### What you need to do
Find the line with "the recorder. -/" in the entries below, then reproduce it and every line after it down to and including the line with "drainSoe g.val (groupMod", exactly.

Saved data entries

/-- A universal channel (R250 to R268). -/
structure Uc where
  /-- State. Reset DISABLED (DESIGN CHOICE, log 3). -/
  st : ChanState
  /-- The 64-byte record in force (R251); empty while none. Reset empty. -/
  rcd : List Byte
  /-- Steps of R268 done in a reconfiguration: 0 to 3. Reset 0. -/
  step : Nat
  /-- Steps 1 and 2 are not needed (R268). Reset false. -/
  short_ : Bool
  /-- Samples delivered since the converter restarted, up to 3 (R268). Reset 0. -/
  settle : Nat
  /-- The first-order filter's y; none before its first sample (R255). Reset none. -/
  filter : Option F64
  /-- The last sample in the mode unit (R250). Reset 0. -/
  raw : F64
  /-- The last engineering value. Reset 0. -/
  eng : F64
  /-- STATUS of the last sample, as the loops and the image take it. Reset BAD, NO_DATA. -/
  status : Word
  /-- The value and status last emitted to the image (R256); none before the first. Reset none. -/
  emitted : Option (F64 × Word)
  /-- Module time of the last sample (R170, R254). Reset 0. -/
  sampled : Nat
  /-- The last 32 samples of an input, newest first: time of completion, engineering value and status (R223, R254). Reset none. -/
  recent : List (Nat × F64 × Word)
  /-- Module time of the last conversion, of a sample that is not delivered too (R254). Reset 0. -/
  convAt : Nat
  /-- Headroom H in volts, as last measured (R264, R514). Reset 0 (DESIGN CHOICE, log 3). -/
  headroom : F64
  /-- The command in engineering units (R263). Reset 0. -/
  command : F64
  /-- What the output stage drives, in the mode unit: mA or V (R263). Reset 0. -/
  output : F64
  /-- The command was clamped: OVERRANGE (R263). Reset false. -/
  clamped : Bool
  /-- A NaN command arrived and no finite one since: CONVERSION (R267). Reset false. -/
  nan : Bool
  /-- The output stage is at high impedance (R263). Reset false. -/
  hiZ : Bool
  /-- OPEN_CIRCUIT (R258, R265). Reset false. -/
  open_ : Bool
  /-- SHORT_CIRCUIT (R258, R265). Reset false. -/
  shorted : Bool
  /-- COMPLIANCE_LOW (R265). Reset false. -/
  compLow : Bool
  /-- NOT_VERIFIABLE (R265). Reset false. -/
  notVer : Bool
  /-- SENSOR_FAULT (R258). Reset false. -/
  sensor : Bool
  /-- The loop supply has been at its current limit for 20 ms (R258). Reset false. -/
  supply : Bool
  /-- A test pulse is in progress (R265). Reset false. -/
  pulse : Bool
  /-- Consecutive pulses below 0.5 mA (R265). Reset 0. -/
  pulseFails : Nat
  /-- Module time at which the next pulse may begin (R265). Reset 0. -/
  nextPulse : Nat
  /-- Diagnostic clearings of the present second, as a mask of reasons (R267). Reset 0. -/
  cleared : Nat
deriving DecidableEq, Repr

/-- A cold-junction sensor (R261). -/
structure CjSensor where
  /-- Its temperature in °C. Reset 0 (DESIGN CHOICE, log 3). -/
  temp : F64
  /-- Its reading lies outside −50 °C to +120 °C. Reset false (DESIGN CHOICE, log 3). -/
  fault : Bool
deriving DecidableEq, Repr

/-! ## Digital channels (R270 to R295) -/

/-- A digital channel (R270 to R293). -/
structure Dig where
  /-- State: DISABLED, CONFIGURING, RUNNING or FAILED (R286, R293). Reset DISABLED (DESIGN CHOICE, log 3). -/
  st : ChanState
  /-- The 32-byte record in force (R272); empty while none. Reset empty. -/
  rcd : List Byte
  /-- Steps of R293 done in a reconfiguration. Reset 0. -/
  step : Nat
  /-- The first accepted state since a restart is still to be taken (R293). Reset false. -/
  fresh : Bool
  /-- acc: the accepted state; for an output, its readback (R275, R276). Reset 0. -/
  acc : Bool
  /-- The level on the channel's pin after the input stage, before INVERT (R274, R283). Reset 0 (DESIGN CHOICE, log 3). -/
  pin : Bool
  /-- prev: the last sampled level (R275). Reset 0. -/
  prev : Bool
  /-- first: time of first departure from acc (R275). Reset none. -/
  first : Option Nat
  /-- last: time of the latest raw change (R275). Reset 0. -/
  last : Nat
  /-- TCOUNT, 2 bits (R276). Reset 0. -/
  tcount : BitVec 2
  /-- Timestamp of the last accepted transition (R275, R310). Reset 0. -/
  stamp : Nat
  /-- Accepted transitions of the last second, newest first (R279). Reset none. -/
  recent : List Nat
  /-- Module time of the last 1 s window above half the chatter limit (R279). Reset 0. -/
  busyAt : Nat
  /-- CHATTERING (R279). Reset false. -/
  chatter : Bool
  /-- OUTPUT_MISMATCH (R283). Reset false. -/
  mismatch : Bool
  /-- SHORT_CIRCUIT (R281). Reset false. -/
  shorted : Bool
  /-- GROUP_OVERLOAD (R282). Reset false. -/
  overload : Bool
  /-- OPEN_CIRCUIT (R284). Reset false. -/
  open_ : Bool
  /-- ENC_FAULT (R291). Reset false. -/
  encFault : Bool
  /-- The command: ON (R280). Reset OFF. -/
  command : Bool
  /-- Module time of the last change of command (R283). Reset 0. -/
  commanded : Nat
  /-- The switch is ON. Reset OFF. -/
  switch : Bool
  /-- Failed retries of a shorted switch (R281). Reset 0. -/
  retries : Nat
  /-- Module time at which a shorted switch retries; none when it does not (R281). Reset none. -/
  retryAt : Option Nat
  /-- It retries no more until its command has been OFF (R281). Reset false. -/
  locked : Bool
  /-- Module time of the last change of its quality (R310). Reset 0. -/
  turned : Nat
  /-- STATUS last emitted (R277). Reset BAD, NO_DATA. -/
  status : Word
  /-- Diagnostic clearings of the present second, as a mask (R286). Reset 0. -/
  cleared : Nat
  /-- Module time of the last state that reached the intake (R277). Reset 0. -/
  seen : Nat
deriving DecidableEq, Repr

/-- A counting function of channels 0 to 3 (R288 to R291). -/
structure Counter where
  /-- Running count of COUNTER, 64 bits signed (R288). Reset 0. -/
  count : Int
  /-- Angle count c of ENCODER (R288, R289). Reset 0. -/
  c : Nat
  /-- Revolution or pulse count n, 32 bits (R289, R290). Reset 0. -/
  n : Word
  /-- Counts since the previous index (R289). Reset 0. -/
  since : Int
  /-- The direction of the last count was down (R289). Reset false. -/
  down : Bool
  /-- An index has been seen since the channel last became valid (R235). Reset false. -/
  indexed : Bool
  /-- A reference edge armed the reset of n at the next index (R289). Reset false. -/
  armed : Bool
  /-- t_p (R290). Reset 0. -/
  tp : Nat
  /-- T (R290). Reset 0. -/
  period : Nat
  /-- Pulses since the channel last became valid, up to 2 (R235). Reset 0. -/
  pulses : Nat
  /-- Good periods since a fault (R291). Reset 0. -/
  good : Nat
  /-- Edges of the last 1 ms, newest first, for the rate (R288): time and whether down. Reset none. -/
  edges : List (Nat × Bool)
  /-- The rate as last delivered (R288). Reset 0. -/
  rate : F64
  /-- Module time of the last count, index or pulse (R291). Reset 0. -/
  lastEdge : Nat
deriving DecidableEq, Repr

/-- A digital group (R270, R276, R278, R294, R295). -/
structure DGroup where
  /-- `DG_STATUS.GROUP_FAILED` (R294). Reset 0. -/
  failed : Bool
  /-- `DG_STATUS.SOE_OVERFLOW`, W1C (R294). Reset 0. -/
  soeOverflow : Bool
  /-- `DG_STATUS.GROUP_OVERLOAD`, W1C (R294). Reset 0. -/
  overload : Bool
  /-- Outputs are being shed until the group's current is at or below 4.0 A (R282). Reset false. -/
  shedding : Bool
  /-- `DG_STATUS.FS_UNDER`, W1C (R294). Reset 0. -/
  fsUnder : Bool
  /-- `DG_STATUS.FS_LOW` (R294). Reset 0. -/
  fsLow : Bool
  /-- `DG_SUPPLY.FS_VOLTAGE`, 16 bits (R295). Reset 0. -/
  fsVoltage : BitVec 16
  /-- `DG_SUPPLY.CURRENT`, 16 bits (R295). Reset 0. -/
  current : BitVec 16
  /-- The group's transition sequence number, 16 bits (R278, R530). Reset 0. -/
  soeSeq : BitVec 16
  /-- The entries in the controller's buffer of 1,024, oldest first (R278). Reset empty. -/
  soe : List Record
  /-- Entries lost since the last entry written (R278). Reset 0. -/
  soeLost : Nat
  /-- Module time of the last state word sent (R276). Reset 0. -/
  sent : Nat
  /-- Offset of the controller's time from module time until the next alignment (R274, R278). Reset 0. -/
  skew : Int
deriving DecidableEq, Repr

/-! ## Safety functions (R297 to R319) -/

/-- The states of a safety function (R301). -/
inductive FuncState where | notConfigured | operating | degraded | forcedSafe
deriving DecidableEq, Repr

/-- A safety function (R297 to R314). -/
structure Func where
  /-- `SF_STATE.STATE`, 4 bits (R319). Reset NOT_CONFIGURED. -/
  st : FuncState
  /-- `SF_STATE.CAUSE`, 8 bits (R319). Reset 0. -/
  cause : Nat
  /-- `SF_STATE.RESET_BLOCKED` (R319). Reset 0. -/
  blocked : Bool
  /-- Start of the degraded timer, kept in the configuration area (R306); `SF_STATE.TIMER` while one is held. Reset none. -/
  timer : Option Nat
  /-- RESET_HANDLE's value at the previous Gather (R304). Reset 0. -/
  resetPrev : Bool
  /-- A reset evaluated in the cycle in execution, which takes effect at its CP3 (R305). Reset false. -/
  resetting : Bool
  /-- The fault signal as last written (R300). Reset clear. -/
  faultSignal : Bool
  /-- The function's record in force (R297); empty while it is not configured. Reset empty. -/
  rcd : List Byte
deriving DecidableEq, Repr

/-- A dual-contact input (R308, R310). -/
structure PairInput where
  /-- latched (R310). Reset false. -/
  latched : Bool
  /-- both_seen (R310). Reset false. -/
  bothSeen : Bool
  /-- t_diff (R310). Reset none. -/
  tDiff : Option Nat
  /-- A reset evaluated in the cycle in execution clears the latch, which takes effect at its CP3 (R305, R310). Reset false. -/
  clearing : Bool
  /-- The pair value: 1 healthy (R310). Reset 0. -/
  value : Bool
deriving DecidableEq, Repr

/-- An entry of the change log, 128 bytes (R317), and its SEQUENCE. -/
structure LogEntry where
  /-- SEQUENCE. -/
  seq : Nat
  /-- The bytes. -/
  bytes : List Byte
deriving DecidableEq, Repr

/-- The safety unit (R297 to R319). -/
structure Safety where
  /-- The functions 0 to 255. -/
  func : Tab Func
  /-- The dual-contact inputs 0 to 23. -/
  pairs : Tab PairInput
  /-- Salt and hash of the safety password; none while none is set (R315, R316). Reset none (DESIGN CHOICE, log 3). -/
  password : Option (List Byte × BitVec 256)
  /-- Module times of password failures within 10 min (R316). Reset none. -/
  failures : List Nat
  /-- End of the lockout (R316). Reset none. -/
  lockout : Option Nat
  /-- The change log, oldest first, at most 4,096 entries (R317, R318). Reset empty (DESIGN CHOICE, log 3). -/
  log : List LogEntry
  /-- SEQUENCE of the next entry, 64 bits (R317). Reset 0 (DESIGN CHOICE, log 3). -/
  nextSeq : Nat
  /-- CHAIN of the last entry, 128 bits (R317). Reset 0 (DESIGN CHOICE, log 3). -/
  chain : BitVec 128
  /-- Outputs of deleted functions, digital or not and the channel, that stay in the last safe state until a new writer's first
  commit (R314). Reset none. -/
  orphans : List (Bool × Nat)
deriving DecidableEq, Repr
...
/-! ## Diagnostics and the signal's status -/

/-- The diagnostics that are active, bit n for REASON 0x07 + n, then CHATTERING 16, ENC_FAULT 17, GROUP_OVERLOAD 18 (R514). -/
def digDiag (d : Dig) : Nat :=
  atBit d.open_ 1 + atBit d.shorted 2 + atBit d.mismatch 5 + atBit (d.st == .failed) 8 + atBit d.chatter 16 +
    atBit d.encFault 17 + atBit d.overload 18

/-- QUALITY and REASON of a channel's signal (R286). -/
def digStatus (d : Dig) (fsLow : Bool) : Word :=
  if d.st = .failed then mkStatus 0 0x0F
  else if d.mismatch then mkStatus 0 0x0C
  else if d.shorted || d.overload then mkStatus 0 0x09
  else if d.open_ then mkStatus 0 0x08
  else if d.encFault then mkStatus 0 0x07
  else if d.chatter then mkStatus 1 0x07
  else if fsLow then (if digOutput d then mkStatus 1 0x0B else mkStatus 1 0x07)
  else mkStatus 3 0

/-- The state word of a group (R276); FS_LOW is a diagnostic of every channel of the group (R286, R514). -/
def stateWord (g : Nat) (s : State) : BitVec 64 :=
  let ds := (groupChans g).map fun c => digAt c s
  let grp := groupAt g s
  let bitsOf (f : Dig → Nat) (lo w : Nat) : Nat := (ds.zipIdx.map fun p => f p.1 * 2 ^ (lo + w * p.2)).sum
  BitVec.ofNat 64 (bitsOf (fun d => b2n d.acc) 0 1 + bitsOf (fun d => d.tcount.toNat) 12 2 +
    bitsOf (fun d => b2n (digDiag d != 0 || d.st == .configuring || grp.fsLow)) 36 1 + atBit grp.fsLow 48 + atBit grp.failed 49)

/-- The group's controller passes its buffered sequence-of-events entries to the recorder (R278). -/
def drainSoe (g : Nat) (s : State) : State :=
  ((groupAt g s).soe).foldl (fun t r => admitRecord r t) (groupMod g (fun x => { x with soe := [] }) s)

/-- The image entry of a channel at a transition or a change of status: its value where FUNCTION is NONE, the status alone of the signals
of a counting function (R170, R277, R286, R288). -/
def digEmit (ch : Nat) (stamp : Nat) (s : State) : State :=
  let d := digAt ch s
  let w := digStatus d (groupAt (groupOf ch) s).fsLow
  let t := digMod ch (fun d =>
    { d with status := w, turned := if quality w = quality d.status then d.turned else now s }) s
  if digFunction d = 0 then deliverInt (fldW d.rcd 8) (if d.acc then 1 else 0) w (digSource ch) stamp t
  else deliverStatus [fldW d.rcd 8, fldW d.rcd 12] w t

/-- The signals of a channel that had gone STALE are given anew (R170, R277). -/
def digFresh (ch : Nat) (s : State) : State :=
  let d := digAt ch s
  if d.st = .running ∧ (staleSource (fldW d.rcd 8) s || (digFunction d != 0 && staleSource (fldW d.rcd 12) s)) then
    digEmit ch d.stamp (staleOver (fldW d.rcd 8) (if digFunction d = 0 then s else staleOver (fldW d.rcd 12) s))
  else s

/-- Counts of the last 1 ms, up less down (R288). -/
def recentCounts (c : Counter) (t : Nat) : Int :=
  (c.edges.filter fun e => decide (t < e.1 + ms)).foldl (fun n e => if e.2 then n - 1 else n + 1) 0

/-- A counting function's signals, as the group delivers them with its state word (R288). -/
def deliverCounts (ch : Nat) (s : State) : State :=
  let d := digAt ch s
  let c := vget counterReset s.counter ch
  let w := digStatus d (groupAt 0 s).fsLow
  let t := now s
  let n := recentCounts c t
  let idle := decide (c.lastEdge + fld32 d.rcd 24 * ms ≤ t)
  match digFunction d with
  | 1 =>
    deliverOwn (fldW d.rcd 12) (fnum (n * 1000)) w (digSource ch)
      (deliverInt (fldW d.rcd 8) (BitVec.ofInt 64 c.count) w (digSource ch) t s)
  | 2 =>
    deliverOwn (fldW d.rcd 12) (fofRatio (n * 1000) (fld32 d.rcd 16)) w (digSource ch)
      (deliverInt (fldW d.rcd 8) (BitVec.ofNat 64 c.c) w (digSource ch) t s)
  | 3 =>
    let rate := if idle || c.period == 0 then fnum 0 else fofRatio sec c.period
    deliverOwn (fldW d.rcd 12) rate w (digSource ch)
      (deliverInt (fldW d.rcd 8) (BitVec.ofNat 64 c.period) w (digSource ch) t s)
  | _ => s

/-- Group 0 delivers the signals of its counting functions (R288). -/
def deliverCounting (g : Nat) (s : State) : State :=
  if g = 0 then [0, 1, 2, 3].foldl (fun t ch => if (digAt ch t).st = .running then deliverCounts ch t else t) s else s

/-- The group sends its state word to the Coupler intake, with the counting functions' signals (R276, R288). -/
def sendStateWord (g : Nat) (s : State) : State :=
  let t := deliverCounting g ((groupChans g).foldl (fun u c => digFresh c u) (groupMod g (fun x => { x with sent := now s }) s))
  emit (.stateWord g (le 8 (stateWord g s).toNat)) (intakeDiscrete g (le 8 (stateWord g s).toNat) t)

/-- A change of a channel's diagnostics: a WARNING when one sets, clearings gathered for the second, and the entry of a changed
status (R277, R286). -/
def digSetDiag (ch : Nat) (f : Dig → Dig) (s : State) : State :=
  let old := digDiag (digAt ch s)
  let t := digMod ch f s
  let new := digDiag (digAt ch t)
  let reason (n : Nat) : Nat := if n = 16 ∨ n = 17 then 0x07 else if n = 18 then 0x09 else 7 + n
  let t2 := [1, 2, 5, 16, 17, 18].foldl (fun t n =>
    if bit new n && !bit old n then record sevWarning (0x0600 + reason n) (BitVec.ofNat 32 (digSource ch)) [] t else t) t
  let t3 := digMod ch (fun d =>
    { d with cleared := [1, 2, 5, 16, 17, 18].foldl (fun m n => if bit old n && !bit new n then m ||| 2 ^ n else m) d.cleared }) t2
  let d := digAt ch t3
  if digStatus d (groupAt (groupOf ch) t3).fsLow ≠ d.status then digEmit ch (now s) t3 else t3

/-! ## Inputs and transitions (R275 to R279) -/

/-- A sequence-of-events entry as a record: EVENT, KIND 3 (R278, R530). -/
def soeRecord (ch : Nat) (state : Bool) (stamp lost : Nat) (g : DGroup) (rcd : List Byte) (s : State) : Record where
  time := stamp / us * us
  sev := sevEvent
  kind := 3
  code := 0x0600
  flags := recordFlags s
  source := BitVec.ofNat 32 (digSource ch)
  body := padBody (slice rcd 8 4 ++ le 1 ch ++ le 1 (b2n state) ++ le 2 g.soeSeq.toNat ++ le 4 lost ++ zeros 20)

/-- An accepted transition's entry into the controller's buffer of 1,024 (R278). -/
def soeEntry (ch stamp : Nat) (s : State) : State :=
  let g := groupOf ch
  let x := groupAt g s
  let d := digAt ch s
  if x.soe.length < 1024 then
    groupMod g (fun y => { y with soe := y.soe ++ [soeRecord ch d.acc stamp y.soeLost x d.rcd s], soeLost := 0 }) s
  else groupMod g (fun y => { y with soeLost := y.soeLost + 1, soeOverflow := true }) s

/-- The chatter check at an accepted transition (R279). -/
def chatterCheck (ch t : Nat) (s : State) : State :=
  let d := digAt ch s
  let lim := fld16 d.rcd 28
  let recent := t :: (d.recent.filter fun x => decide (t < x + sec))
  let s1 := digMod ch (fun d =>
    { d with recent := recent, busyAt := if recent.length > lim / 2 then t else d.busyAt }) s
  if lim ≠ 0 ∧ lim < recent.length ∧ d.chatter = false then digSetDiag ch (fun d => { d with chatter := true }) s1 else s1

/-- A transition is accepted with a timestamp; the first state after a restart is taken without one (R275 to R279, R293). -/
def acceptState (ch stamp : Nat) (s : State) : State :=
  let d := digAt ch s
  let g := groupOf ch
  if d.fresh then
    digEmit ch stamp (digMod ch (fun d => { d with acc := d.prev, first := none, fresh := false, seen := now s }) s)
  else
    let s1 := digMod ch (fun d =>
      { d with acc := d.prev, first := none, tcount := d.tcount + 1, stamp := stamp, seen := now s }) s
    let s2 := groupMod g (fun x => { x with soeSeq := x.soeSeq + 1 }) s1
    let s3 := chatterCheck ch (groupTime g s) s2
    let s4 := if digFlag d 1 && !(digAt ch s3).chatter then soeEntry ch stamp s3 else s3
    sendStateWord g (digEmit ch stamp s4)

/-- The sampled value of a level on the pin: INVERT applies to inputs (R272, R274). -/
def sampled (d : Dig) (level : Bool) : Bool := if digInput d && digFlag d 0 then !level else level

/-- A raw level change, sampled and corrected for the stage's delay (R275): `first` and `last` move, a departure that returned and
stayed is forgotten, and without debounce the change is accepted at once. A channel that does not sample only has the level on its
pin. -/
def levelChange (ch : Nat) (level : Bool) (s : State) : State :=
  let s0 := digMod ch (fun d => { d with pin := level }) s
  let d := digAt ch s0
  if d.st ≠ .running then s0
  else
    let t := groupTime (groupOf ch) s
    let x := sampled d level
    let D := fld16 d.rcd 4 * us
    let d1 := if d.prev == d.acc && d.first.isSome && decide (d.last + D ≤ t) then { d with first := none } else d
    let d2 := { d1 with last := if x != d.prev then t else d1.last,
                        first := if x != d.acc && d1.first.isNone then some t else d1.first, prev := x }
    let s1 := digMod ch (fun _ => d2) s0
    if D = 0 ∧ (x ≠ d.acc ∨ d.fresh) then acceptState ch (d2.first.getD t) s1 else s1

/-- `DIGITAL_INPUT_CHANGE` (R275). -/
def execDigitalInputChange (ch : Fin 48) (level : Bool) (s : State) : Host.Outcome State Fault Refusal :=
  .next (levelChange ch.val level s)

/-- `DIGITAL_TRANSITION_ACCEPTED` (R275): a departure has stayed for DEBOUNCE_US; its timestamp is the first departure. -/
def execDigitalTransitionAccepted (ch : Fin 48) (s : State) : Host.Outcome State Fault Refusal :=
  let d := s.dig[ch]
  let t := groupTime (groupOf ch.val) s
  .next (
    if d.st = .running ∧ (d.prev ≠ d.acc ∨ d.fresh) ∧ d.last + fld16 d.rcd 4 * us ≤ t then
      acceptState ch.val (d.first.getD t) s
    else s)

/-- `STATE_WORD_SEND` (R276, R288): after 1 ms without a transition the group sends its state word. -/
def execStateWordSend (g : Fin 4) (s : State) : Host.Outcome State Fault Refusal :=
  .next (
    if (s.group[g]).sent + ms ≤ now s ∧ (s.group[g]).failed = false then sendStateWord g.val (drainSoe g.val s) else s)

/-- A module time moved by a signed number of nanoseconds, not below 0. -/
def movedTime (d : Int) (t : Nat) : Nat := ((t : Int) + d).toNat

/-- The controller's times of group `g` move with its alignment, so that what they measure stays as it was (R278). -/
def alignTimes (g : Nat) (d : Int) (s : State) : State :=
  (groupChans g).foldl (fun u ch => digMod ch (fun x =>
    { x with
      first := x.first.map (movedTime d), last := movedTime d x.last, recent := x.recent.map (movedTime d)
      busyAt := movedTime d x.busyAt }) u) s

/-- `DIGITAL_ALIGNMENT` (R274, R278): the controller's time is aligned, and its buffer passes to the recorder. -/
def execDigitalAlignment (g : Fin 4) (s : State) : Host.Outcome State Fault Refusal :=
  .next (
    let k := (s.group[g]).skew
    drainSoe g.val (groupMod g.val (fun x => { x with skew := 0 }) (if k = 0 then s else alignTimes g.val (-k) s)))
--
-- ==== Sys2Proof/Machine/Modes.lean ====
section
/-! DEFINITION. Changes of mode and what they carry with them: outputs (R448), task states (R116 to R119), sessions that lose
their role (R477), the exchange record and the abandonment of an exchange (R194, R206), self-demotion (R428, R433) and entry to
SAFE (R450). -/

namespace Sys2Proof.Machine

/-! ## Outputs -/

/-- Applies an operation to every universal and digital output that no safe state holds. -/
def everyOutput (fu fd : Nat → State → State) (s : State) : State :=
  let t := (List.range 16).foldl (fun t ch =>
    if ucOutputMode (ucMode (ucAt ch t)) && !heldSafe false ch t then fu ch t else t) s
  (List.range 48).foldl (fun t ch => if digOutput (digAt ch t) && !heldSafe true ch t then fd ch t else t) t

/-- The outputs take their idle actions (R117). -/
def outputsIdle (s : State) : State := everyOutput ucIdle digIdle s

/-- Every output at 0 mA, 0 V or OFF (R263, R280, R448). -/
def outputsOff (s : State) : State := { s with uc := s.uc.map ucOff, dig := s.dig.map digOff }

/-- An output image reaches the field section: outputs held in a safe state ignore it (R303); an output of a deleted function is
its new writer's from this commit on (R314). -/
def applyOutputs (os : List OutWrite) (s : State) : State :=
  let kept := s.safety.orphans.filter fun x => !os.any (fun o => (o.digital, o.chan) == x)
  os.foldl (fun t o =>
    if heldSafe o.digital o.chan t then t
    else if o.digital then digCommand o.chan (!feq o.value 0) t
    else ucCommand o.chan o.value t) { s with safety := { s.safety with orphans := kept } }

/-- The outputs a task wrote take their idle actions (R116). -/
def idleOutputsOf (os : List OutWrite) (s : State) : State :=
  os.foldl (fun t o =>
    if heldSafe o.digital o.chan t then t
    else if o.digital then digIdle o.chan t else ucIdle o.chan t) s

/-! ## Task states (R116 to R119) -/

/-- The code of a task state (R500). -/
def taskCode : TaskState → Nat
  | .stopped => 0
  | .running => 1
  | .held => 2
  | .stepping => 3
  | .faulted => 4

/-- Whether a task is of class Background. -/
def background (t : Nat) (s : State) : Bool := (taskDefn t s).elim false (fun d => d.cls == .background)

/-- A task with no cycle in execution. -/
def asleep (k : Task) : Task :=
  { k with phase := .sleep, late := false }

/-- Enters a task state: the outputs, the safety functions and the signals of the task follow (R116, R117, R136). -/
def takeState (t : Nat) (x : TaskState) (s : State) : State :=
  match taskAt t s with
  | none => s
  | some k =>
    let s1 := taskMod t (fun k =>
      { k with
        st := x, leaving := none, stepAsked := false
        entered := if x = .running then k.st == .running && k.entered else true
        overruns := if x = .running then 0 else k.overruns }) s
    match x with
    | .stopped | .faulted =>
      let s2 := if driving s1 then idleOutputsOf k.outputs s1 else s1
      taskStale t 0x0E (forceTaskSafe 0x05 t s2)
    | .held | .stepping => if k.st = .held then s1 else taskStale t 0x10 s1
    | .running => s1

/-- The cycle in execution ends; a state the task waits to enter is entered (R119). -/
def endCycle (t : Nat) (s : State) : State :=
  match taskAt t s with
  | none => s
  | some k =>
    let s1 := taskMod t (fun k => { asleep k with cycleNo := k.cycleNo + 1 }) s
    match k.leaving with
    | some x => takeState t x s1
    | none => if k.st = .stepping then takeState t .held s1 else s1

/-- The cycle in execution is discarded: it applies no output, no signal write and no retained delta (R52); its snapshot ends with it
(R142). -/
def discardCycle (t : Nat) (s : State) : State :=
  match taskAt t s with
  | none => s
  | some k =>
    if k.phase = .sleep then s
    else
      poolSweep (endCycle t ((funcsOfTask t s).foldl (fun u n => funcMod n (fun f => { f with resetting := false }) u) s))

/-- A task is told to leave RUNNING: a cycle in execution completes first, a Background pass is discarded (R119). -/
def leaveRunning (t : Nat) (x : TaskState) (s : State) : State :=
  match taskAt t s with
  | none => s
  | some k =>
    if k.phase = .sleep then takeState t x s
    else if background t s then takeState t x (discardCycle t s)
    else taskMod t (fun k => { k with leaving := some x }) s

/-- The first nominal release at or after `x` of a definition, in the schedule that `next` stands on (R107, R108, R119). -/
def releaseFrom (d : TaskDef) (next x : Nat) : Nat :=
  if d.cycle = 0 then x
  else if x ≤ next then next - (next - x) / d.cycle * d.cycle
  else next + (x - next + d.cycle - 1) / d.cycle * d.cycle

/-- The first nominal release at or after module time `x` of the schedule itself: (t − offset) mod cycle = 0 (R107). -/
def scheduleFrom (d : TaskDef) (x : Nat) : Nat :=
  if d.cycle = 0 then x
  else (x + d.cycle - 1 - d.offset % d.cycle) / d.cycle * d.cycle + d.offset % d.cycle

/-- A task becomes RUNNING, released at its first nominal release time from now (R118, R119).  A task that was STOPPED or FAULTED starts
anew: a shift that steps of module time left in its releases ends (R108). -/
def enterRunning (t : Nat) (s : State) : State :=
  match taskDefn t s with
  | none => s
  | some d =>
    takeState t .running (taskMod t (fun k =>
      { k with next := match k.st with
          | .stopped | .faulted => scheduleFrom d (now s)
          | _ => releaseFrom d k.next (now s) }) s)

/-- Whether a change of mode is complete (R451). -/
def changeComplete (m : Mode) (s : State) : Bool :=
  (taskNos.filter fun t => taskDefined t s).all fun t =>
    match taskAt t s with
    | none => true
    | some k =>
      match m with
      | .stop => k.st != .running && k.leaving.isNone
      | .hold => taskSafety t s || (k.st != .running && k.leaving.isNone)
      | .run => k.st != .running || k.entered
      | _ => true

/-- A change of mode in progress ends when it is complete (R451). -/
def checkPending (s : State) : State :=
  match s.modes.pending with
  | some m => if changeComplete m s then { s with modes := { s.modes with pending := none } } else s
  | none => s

### Exercise solution
/-- `DIGITAL_ALIGNMENT` (R274, R278): the controller's time is aligned, and its buffer passes to the recorder. -/
def execDigitalAlignment (g : Fin 4) (s : State) : Host.Outcome State Fault Refusal :=
  .next (
    let k := (s.group[g]).skew
    drainSoe g.val (groupMod g.val (fun x => { x with skew := 0 }) (if k = 0 then s else alignTimes g.val (-k) s)))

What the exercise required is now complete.